How Greystar Vets New Partners, Tech Tools and Services

Case studies and establishing relationships lead the decision-making.

Management-vendor relations can become a delicate dance in the multifamily housing industry. 

With apartment demand from consumers and investors continuing in full force in 2022, there’s plenty of opportunities for new companies and established ones to build their customer bases.

Relationships matter, of course, but for companies trying to convince veteran leadership at established real estate firms to give advancing and alternative technologies a go, it takes some convincing.

Veteran Lynn Klug, Senior Director, National Marketing, Greystar, will sit on a panel this month with two other industry leaders at the Apartment Innovation and Marketing Conference April 24-27 in Huntington Beach, with the focus on discussing how to build better business between the two sides.

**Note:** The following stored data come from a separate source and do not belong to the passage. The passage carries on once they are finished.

/-- A conditional branch: taken, it goes to `target` after its delay slot; not taken, an ordinary branch falls
through to its delay slot and a likely one skips it (R408 to R410). -/
def Branches (i : Instr) (s : State) (likely taken : Bool) (target : Word) : Prop :=
  ∃ t, exec i s = .next t ∧ t.trap = s.trap ∧ Unchanged (i.footprint s) s t ∧
    (taken = true → t.pc = s.npc ∧ t.npc = target ∧ t.inDelaySlot = true) ∧
    (taken = false → likely = false → t.pc = s.npc ∧ t.npc = s.npc + 4 ∧ t.inDelaySlot = true) ∧
    (taken = false → likely = true → t.pc = s.npc + 4 ∧ t.npc = s.npc + 8 ∧ t.inDelaySlot = false)

/-! ## Values in memory -/

/-- The unsigned value of the `n` bytes at an address, in a byte order (R61, R62). -/
def itemNat (e : Endian) (m : Memory) (a : Nat) : Nat → Nat
  | 0 => 0
  | n + 1 =>
    match e with
    | .big => itemNat e m a n * 256 + (m.read (a + n)).toNat
    | .little => itemNat e m a n + (m.read (a + n)).toNat * 256 ^ n

/-- The value that a load gives a register: sign- or zero-extended (R64). -/
def itemWord (ext : Extension) (e : Endian) (m : Memory) (a : Nat) (size : Size) : Word :=
  let z := itemNat e m a size.bytes
  match ext with
  | .zero => BitVec.ofNat 32 z
  | .sign => trunc32 (if 2 * z < 256 ^ size.bytes then (z : Int) else (z : Int) - 256 ^ size.bytes)

/-! ## The invariant -/

/-- What every step keeps. -/
structure State.Inv (s : State) : Prop where
  /-- Memory is in its canonical form (log 7). -/
  memory : s.mem.wf = true
  /-- Outside a delay slot the next instruction is the one after `pc` (R410). -/
  sequential : s.inDelaySlot = false → s.npc = s.pc + 4
  /-- The count of R503 stands for at most two instructions. -/
  hiLoCount : s.sinceHiLo ≤ 2
  /-- No two memory instructions since the last `sync` conflict (R73). -/
  ordered : s.unsynced.Pairwise fun old new => old.conflicts new = false
  /-- The list is kept only when `SYNC_REQUIRED` (R73). -/
  unordered : s.cfg.syncRequired = false → s.unsynced = []
  /-- A trap record names the instruction at `pc`, or the branch before it (R470). -/
  trapped : ∀ r, s.trap = some r →
    r.bd = s.inDelaySlot ∧ r.epc = if s.inDelaySlot then s.pc - 4 else s.pc

end Sys2Proof.Machine
end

“We’re looking for quantifiable results,” Klug said. “We want to see the value before we start to talk about the price. The [lower] price alone shouldn’t be the No. 1 value presented.”

She said case studies are valuable and can help to further conversations.

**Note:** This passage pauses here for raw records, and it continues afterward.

-- ==== Sys2Proof/Certificates/Slice0/Obligations.lean ====
section
/-! DEFINITION. The statements for the provers. Each docstring names the rules of the spec it formalises. The
vocabulary (`Completes`, `Writes`, `Raises`, `Unchanged`, `Fetches`, …) is in Sys2Proof/Safety.lean. The value
formulas are written over integers, not with the operations the meanings use. -/

section Statements

open Sys2Proof Sys2Proof.Machine

/-! ## Decoding and encoding -/

/-- Words of the worked programs P1 to P3 (95, Part 3) decode to the instructions printed beside them. -/
def Obligations.DecodeExampleWords : Prop :=
  decodeWord 0x48C91000 = .instr (.ctvu 9 2) ∧
  decodeWord 0x484C4000 = .instr (.cfvu 12 8) ∧
  decodeWord 0x4A014162 = .instr (.vextV 2 1 8) ∧
  decodeWord 0x4A220361 = .instr (.vextS 2 1 0) ∧
  decodeWord 0x4A6A2061 = .instr (.lwaiV 1 4 10) ∧
  decodeWord 0x4A6A3163 = .instr (.swaiV 3 6 10) ∧
  decodeWord 0x4A828061 = .instr (.addVV 3 1 2) ∧
  decodeWord 0x4AA02003 = .instr (.fltVS 3 0) ∧
  decodeWord 0x4AA0F063 = .instr (.cmvltzVS 3 3 0) ∧
  decodeWord 0x4BAA5841 = .instr (.fxmulVS 2 1 10 11) ∧
  decodeWord 0x2CE80021 = .instr (.sltiu 8 7 33) ∧
  decodeWord 0x00095080 = .instr (.sll 10 9 2) ∧
  decodeWord 0x8CCDFFFC = .instr (.lw 13 0xFFFC 6) ∧
  decodeWord 0x14E0FFF4 = .instr (.bne 7 0 0xFFF4) ∧
  decodeWord 0x0000000F = .instr .sync ∧
  decodeWord 0x0000000D = .instr (.brk 0)

/-- Every instruction, with every operand at every value, decodes from the bytes of its encoding, in either byte
order (R61, R101, R102, R330). -/
def Obligations.DecodeOfEncode : Prop :=
  ∀ (e : Endian) (i : Instr), decodeBytes e (splitBytes e 4 (encode i)) = .instr i

/-- Every word has one meaning: a word that decodes to an instruction is that instruction's encoding, so no
other word runs it and no bit of a word is ignored (R101, R102, R334). -/
def Obligations.EncodeOfDecode : Prop :=
  ∀ (w : Word) (i : Instr), decodeWord w = .instr i → encode i = w

/-- The reserved encodings of the vector unit (R103 to R107): reserved formats; reserved function codes of
V-MEM, V-INT and V-IX; `opers = 1` where it is not assigned; fixed-zero fields that are not zero. They raise
Coprocessor unusable, or Reserved instruction when coprocessor 2 is usable (R451, R452), with the trap record of
R470. That they trap, and how the words with fixed-zero fields do, is the spec's own decision D5 and the model's
choice of log 37. -/
def Obligations.ReservedVectorWordsTrap : Prop :=
  ∀ (s : State) (w : Word),
    let format := w.extractLsb' 21 5
    let f := w.extractLsb' 11 5
    let g := w.extractLsb' 5 5
    let opers := w.extractLsb' 10 1
    Fetches s w → w.extractLsb' 26 6 = 0b010010#6 →
    (format ∈ [0b10110#5, 0b10111#5, 0b11110#5, 0b11111#5] ∨
     (format = 0b10010#5 ∧ g ∉ [0b10000#5, 0b10001#5, 0b10011#5, 0b10100#5, 0b10101#5, 0b11000#5,
        0b11001#5, 0b11011#5]) ∨
     (format = 0b10011#5 ∧ g ∈ [0b00010#5, 0b00110#5, 0b00111#5, 0b01010#5, 0b01100#5, 0b01101#5,
        0b01110#5, 0b01111#5, 0b10010#5, 0b10110#5, 0b10111#5, 0b11010#5, 0b11100#5, 0b11101#5,
        0b11110#5, 0b11111#5]) ∨
     (format ∈ [0b10010#5, 0b10011#5] ∧ opers = 1) ∨
     (format ∈ [0b10100#5, 0b10101#5] ∧ f ∈ [0b00010#5, 0b00011#5, 0b00111#5, 0b01010#5, 0b01111#5,
        0b10010#5, 0b10011#5, 0b11000#5, 0b11100#5]) ∨
     (format = 0b10100#5 ∧ opers = 1) ∨
     (format = 0b10101#5 ∧ opers = 1 ∧ f ∈ [0b00110#5, 0b01110#5, 0b10000#5, 0b10001#5, 0b10100#5,
        0b10101#5, 0b10110#5, 0b10111#5, 0b11001#5, 0b11010#5, 0b11011#5, 0b11101#5, 0b11110#5,
        0b11111#5]) ∨
     (format ∈ [0b11000#5, 0b11010#5, 0b11100#5] ∧ opers = 1) ∨
     (format = 0b10000#5 ∧ (g ≠ 0b01011#5 ∨ opers = 1)) ∨
     (format = 0b10001#5 ∧ ((g ≠ 0b10011#5 ∧ g ≠ 0b11011#5) ∨ opers = 1)) ∨
     (format ∈ [0b10100#5, 0b10101#5] ∧ f ∈ [0b00100#5, 0b00101#5, 0b00110#5] ∧ g ≠ 0) ∨
     (format ∈ [0b00010#5, 0b00110#5] ∧ w.extractLsb' 0 11 ≠ 0)) →
    step s = .next { s with
      trap := some ⟨if s.cu2 then .reservedInstruction else .coprocessorUnusable,
        if s.inDelaySlot then s.pc - 4 else s.pc, s.inDelaySlot,
        if s.cu2 then .word w else .unit 2⟩ }

/-- The other words that are no instruction. Raised as exceptions: coprocessor-2 words that the vector unit does
not use and the coprocessor-2 loads and stores (R108), coprocessor 1 without floating point (R447), coprocessor 3
(R448), unassigned major opcodes, SPECIAL function codes and REGIMM codes (R449). Refused: coprocessor 0 (R446),
coprocessor 1 with floating point (R447), and the assigned scalar words with a must-be-zero field that is not zero
(R334). These are the spec's own decisions and the model's choices of logs 33 to 37. -/
def Obligations.OtherWordsStop : Prop :=
  ∀ (s : State) (w : Word),
    let major := w.extractLsb' 26 6
    let rs := w.extractLsb' 21 5
    let rt := w.extractLsb' 16 5
    let rd := w.extractLsb' 11 5
    let sa := w.extractLsb' 6 5
    let funct := w.extractLsb' 0 6
    let special := major = 0b000000#6
    let trapRecord := fun (cause : Cause) (info : TrapInfo) =>
      (⟨cause, if s.inDelaySlot then s.pc - 4 else s.pc, s.inDelaySlot, info⟩ : Trap)
    let mustBeZero :=
      (special ∧ funct ∈ [0#6, 2, 3] ∧ rs ≠ 0) ∨
      (special ∧ funct ∈ [4#6, 6, 7, 32, 33, 34, 35, 36, 37, 38, 39, 42, 43] ∧ sa ≠ 0) ∨
      (special ∧ funct ∈ [8#6, 17, 19] ∧ (rt ≠ 0 ∨ rd ≠ 0 ∨ sa ≠ 0)) ∨
      (special ∧ funct = 9 ∧ (rt ≠ 0 ∨ sa ≠ 0)) ∨
      (special ∧ funct = 15 ∧ (rs ≠ 0 ∨ rt ≠ 0 ∨ rd ≠ 0 ∨ sa ≠ 0)) ∨
      (special ∧ funct ∈ [16#6, 18] ∧ (rs ≠ 0 ∨ rt ≠ 0 ∨ sa ≠ 0)) ∨
      (special ∧ funct ∈ [24#6, 25, 26, 27] ∧ (rd ≠ 0 ∨ sa ≠ 0)) ∨
      (major = 0b001111#6 ∧ rs ≠ 0) ∨
      (major ∈ [0b000110#6, 0b000111#6, 0b010110#6, 0b010111#6] ∧ rt ≠ 0)
    Fetches s w →
    ((major = 0b010010#6 ∧ w.extractLsb' 25 1 = 0 ∧ w.extractLsb' 21 5 ∉ [0b00010#5, 0b00110#5]) ∨
        major ∈ [0b110010#6, 0b110110#6, 0b111010#6, 0b111110#6] →
      step s = .next { s with trap := some (if s.cu2 then trapRecord .reservedInstruction (.word w)
        else trapRecord .coprocessorUnusable (.unit 2)) }) ∧
    (major ∈ [0b010001#6, 0b110001#6, 0b110101#6, 0b111001#6, 0b111101#6] →
      (s.cfg.hasFpu = false →
        step s = .next { s with trap := some (trapRecord .coprocessorUnusable (.unit 1)) }) ∧
      (s.cfg.hasFpu = true → step s = .refused .floatingPointUnspecified)) ∧
    (major ∈ [0b010011#6, 0b110011#6, 0b110111#6, 0b111011#6, 0b111111#6] →
      step s = .next { s with trap := some (trapRecord .coprocessorUnusable (.unit 3)) }) ∧
    (major ∈ [0b011000#6, 0b011001#6, 0b011010#6, 0b011011#6, 0b011100#6, 0b011101#6, 0b011110#6,
        0b011111#6, 0b100111#6, 0b101100#6, 0b101101#6, 0b101111#6, 0b110100#6, 0b111100#6] ∨
      (special ∧ funct ∈ [1#6, 5, 10, 11, 14, 20, 21, 22, 23, 28, 29, 30, 31, 40, 41, 44, 45, 46, 47, 53,
        55, 56, 57, 58, 59, 60, 61, 62, 63]) ∨
      (major = 0b000001#6 ∧ rt ∈ [4#5, 5, 6, 7, 13, 15, 20, 21, 22, 23, 24, 25, 26, 27, 28, 29, 30, 31]) →
      step s = .next { s with trap := some (trapRecord .reservedInstruction (.word w)) }) ∧
    (mustBeZero → step s = .refused .mustBeZeroField) ∧
    (major = 0b010000#6 → step s = .refused .coprocessor0)

/-! ## The step -/

/-- A step runs the instruction whose encoding it fetches (R410). -/
def Obligations.StepRunsDecoded : Prop :=
  ∀ (s : State) (i : Instr), Fetches s (encode i) → step s = exec i s

/-- When a step runs nothing: a trap has ended the run (R470); `pc` is misaligned, which raises Address error
(R455); one of the four bytes at `pc` is outside the program text (R494), or the launch memory does not permit
fetching it (R79). That a byte inside the text without execute permission leaves the run stuck, which R494 does not
say, and that misalignment is tested first, is the model's reading (DEDUCED, log 52). -/
def Obligations.StepWithoutInstruction : Prop :=
  ∀ s : State,
    (∀ r, s.trap = some r → step s = .fault .runEnded) ∧
    (s.trap = none → s.pc.toNat % 4 ≠ 0 →
      step s = .next { s with trap := some ⟨.addressErrorLoad,
        if s.inDelaySlot then s.pc - 4 else s.pc, s.inDelaySlot, .address s.pc⟩ }) ∧
    (s.trap = none → s.pc.toNat % 4 = 0 → s.fetchable = false → step s = .fault .outsideText)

Klug spoke of an instance she’s run into lately when a vendor is brought on with great promise, only to find that their staffing wasn’t as sufficient as it needed to be to execute on the promises they delivered for a full portfolio.

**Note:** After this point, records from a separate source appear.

/-! ### `State.setV` -/

@[simp] theorem State.cfg_setV (s : State) (j : VReg) (n : Nat) (f : Nat → Word) :
    (s.setV j n f).cfg = s.cfg := rfl
@[simp] theorem State.gpr_setV (s : State) (j : VReg) (n : Nat) (f : Nat → Word) :
    (s.setV j n f).gpr = s.gpr := rfl
@[simp] theorem State.hi_setV (s : State) (j : VReg) (n : Nat) (f : Nat → Word) :
    (s.setV j n f).hi = s.hi := rfl
@[simp] theorem State.lo_setV (s : State) (j : VReg) (n : Nat) (f : Nat → Word) :
    (s.setV j n f).lo = s.lo := rfl
@[simp] theorem State.sinceHiLo_setV (s : State) (j : VReg) (n : Nat) (f : Nat → Word) :
    (s.setV j n f).sinceHiLo = s.sinceHiLo := rfl
@[simp] theorem State.pc_setV (s : State) (j : VReg) (n : Nat) (f : Nat → Word) :
    (s.setV j n f).pc = s.pc := rfl
@[simp] theorem State.npc_setV (s : State) (j : VReg) (n : Nat) (f : Nat → Word) :
    (s.setV j n f).npc = s.npc := rfl
@[simp] theorem State.inDelaySlot_setV (s : State) (j : VReg) (n : Nat) (f : Nat → Word) :
    (s.setV j n f).inDelaySlot = s.inDelaySlot := rfl
@[simp] theorem State.llBit_setV (s : State) (j : VReg) (n : Nat) (f : Nat → Word) :
    (s.setV j n f).llBit = s.llBit := rfl
@[simp] theorem State.llAddr_setV (s : State) (j : VReg) (n : Nat) (f : Nat → Word) :
    (s.setV j n f).llAddr = s.llAddr := rfl
@[simp] theorem State.vcount_setV (s : State) (j : VReg) (n : Nat) (f : Nat → Word) :
    (s.setV j n f).vcount = s.vcount := rfl
@[simp] theorem State.vlr_setV (s : State) (j : VReg) (n : Nat) (f : Nat → Word) :
    (s.setV j n f).vlr = s.vlr := rfl
@[simp] theorem State.vcond_setV (s : State) (j : VReg) (n : Nat) (f : Nat → Word) :
    (s.setV j n f).vcond = s.vcond := rfl
@[simp] theorem State.vovf_setV (s : State) (j : VReg) (n : Nat) (f : Nat → Word) :
    (s.setV j n f).vovf = s.vovf := rfl
@[simp] theorem State.vsat_setV (s : State) (j : VReg) (n : Nat) (f : Nat → Word) :
    (s.setV j n f).vsat = s.vsat := rfl
@[simp] theorem State.cu1_setV (s : State) (j : VReg) (n : Nat) (f : Nat → Word) :
    (s.setV j n f).cu1 = s.cu1 := rfl
@[simp] theorem State.cu2_setV (s : State) (j : VReg) (n : Nat) (f : Nat → Word) :
    (s.setV j n f).cu2 = s.cu2 := rfl
@[simp] theorem State.mem_setV (s : State) (j : VReg) (n : Nat) (f : Nat → Word) :
    (s.setV j n f).mem = s.mem := rfl
@[simp] theorem State.map_setV (s : State) (j : VReg) (n : Nat) (f : Nat → Word) :
    (s.setV j n f).map = s.map := rfl
@[simp] theorem State.text_setV (s : State) (j : VReg) (n : Nat) (f : Nat → Word) :
    (s.setV j n f).text = s.text := rfl
@[simp] theorem State.unsynced_setV (s : State) (j : VReg) (n : Nat) (f : Nat → Word) :
    (s.setV j n f).unsynced = s.unsynced := rfl
@[simp] theorem State.trap_setV (s : State) (j : VReg) (n : Nat) (f : Nat → Word) :
    (s.setV j n f).trap = s.trap := rfl
@[simp] theorem State.draws_setV (s : State) (j : VReg) (n : Nat) (f : Nat → Word) :
    (s.setV j n f).draws = s.draws := rfl
@[simp] theorem State.x_setV (s : State) (j : VReg) (n : Nat) (f : Nat → Word) (q : Reg) :
    (s.setV j n f).x q = s.x q := rfl
@[simp] theorem State.free_setV (s : State) (j : VReg) (n : Nat) (f : Nat → Word) (k : Nat) :
    (s.setV j n f).free k = s.free k := rfl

“Once they come on board, it can become a ‘Be careful what you ask for’ situation,” she said. “It might start out as a small, pilot program and work just as they told us it would, but then when we choose to roll it out at many more properties, the vendor needs to have the bandwidth to deliver the product at that level.”

When a product or service is chosen, Klug said, it is typically tested with a pilot program at a small number of thoughtfully selected properties within a select portfolio. The results are monitored closely on a weekly basis for a predetermined time frame.

Subject Matter Experts Vet New Products & Services

There are at least a dozen facets of apartment management and there are supplier partners to serve them, but there’s no one person who can reasonably assess all incoming offers, she said. 

Greystar has established subject matter experts in given operational areas such as software, technology, maintenance supplies, etc., “and they are used to vet specific products that we might be considering,” she said.

No matter how promising the product appears or tests out to be, there are still challenges to gain approval from senior-level management, especially if there’s integration involved. 

Klug said that, for example, there’s a drip email campaign software tool that she was interested in and tried out to great success. “But approving it for integration takes many steps with many people,” Klug said.

“My colleague who was pushing hardest for it created multiple slide decks for presentations to show its worth. Based on her analysis, without the product, we estimated it could cost thousands of dollars to get the results that this new product could deliver. With that product, we determined it would only cost $250 per month per community. A no-brainer.”

Klug said it took months for the full vetting and approval.

“Our company and our industry had gone through this process of pivoting quickly during the pandemic because we had to,” she said. “But things don’t always move that quickly now.”

One factor was that Greystar had changed to another property management software system recently and was going through that adjustment, so the hesitancy to add this new tool, in part, was that it was one more thing to have to bring on board, she said. 

Company Portal Welcomes Supplier Partners

In Greystar’s case, it has a portal on its website where interested suppliers that want to be considered to work for it can register and propose new products and services. 

Klug said Greystar also has had success by visiting companies at exhibit halls and networking with companies at industry events.